• _Directions for this task_:
Write down nothing except how many lines in the entries contain "swapAgreed".

::: Provided records :::

/-- A laser bank whose domain is off or cut (R287, R430): every LIT unit's slot goes dark; every unit not RETIRED is COLD.
`fail`: the FAULT_ID of the failure it follows from. -/
def Module.bankDown (m : Module) (b : Nat) (fail : Option Nat) : Module :=
  let m1 := m.clr Reg.lasStatus_domainOn [b]
  let m2 := (List.range 17).foldl (fun m s =>
    let lit := m.unitState b s 0 = 3 || m.unitState b s 1 = 3
    let m' := (List.range 2).foldl (fun m u => if m.unitState b s u = 4 then m else m.setUnit b s u 0) m
    if lit && s = 16 && (b = 0 || b = 3) then (match fail with
      | some f => m'.treeFail (if b = 0 then 0 else 1) f
      | none => let (f, m2) := m'.newFault
                m2.treeFail (if b = 0 then 0 else 1) f) else m') m1
  let m3 := match fail with
    | some f => ((m2.set1 Reg.lasEvents_laserFail [b]).logRec { ((LogRec.of 0x0F 0 sevDegraded (0x70 + b) 0).at 0
        [m.rd Reg.lasSlotMon_biasRatio [b, 0]]) with faultId := f }).chargePorts (bankPorts b) f
    | none => m2
  let m4 := (bankPorts b).foldl (fun m p => m.modOpt p (fun o => { o with swapOut := 0 })) m3
  (m4.modBank b (fun k => { LaserBank.reset with power := k.power })).clr Reg.lasStatus_swapBusy [b]

/-! ### Ports (R278, R284, R286, R293 to R297, R319, R323) -/

/-- A link goes DOWN with a flush, and the requests whose packets it held meet a link fault. -/
def Module.dropLink (m : Module) (p reason : Nat) : Module :=
  let (ids, _, m1) := (m.portFault p).2.linkDown p reason
  let (g, t) := m1.behind p
  ((if m.usable p then m1.sendNotice g t true else m1).linkFaults p ids).swapAgreed p

/-- A port leaves UP (R323): its link enters GRACE and the group is told. -/
def Module.leaveUp (m : Module) (p : Nat) (narrow : Bool) : Module :=
  if m.usable p then
    let (g, t) := m.behind p
    ((m.toGrace p narrow).sendNotice g t true).swapAgreed p
  else m

/-- A port leaves UP by a fault, which the requests booked on it meet (R323, R413). -/
def Module.portLost (m : Module) (p : Nat) (narrow : Bool) : Module :=
  if m.usable p then
    let (f, m1) := m.portFault p
    (m1.chargePorts [p] f).leaveUp p narrow
  else m

/-- A port's training starts (R284): FIRN_TRAIN or, `re`, FIRN_RETRAIN, on its engine; a port in SAFETY_CUT stays there (R293). -/
def Module.trainPort (m : Module) (p : Nat) (re : Bool) : Module :=
  if m.rd Reg.firnPortStatus_state (fp p) = 5 then m
  else
    let m0 : Module := { m with cal := { m.cal with deskew := m.cal.deskew.filter (fun x => x.1 / 64 ≠ p) } }
    let m1 := (m0.modOpt p (fun o => { o with trained := false, timed := false })).setFirn p 2
    m1.seqStart (p / 4) (if re then 2 else 1) p allSlots

/-- A full retrain (R319): the port leaves UP, FIRN_RETRAIN runs, and GIVEN_UP slots get another chance (R322). -/
def Module.fullRetrain (m : Module) (p : Nat) : Module :=
  if m.rd Reg.firnPortStatus_state (fp p) = 3 then ((((m.retrainDelay p).leaveUp p false).clr Reg.fabWaveRetry_givenUp [p]).modLink p (fun l => { l with retries := [] })).trainPort p true else m

/-- A full retrain that this end starts: the far end is asked for it by RETRAIN_REQ kind 1 (R318, R319). -/
def Module.retrainAsk (m : Module) (p : Nat) : Module :=
  if m.rd Reg.firnPortStatus_state (fp p) = 3 then (m.sendCtl p 2 [1]).fullRetrain p else m

/-- FIRN_PORT_CTL.RETRAIN: a full retrain of a port in UP; a port that is DOWN trains by FIRN_RETRAIN. -/
def Module.firnRetrain (m : Module) (p : Nat) : Module :=
  if m.rd Reg.firnPortStatus_state (fp p) = 0 ∧ m.role p ≠ 0 ∧ m.rdB Reg.firnStatus_domainOn [p / 4] then m.trainPort p true else m.retrainAsk p

/-- After a flush a port that is not disabled trains again from DOWN (R324). -/
def Module.trainAgain (m : Module) (p : Nat) : Module :=
  let st := m.rd Reg.firnPortStatus_state (fp p)
  if (st = 0 ∨ st = 3) ∧ m.role p ≠ 0 ∧ m.rdB Reg.firnStatus_domainOn [p / 4] then m.trainPort p false else m

/-- FAB_LINK_CTL.FLUSH_NOW (R323, R324). -/
def Module.flushNow (m : Module) (p : Nat) : Module := if m.linkState p = 0 then m else (m.dropLink p 6).trainAgain p

/-- Training fails (R284, R296): the port is DOWN with TRAIN_FAIL; a failed spare pair leaves the moraine pool, and after three
FIRN_TRAIN failures in a row, each with one dark fibre, the spare pair takes over. `one`: FIBRE_DARK on one fibre only, at both ends;
`job`: the kind that failed. A port that has left TRAINING meanwhile stays where it is. -/
def Module.trainFail (m : Module) (p job : Nat) (one : Bool) : Module :=
  if m.rd Reg.firnPortStatus_state (fp p) ≠ 2 then m
  else
    let d := if job = 1 then (if one then (m.opt p).darkFails + 1 else 0) else (m.opt p).darkFails
    let m1 := ((m.modOpt p (fun o => { o with fails := o.fails + 1, darkFails := d, trained := false })).setFirn p 0).set1
      Reg.firnPortEvents_trainFail (fp p)
    let m2 := m1.optRec p 0 5 sevDegraded
    let e := p / 4
    if m.rdB Reg.firnPortStatus_onSpare (fp p) then
      ({ m2 with saf := { m2.saf with mor := { m2.saf.mor with fibres := SMap.ins e 2 m2.saf.mor.fibres } } } : Module).set1
        Reg.firnSpareCfg_failed [e] |>.alerts
    else if 3 ≤ d ∧ m.rd Reg.firnSpareCfg_sparePort [e] = p % 4 ∧ (SMap.find? m2.saf.mor.fibres e).isNone then
      (((({ m2 with saf := { m2.saf with mor := { m2.saf.mor with fibres := SMap.ins e (16 + p % 4) m2.saf.mor.fibres } } } : Module).set1
        Reg.firnSpareCfg_inUse [e]).set1 Reg.firnPortStatus_onSpare (fp p)).modOpt p (fun o => { o with fails := 0, darkFails := 0 })).alerts.trainPort p false
    else m2

/-- The receive clock moves to the next clock-source slot, which leaves the map (R283, R292); with fewer than 8 slots left the port
leaves UP. -/
def Module.askFallback (m : Module) (p : Nat) : Module :=
  let map := (m.nextMap p 1).1
  let s := clockSlot map
  let new := map - 2 ^ s
  if popcount 16 new < 8 then ((m.setMap p 1 new).setFirn p 0).portLost p true else m.startMap p 1 new s

/-- A slot leaves the receive map by MAP_REQUEST, beside those that are leaving it already, and joins the background retrains (R280,
R321, R322); with fewer than 8 left the port leaves UP. The clock source of a fallback moves on (R292). -/
def Module.dropSlot (m : Module) (p slot : Nat) : Module :=
  let (map, clk) := m.nextMap p 1
  if slot < 16 ∧ clk = slot then m.askFallback p
  else if !bitB map slot ∨ 16 ≤ slot then m
  else
    let new := map - 2 ^ slot
    if popcount 16 new < 8 then ((m.setMap p 1 new).setFirn p 0).portLost p true
    else
      let m1 := m.modLink p (fun l => { l with retries := SMap.ins slot 0 l.retries })
      ((m1.wr Reg.fabWaveRetry_retrySlot slot [p]).wr Reg.fabWaveRetry_attempts 0 [p]).startMap p 1 new clk

/-- A port whose domain or clock is gone (R29, R430, R437): DOWN, and its link in GRACE. -/
def Module.portDown (m : Module) (p : Nat) : Module :=
  ((m.modOpt p (fun o => { o with switch := 0, trained := false, probeSeen := false, clkLock := false, txClk := 16 })).setFirn p 0).portLost p false

/-- A port's output switch may leave DUMP: its Firn domain has been on for 2 ms (R278), which are 391 rounds. -/
def Module.switchFree (m : Module) (p : Nat) : Bool :=
  m.rdB Reg.firnStatus_domainOn [p / 4] && decide (SMap.get 0 m.pwr.onRound (144 + p / 4) + 391 ≤ m.hub.round)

:::

• _Task result_:
2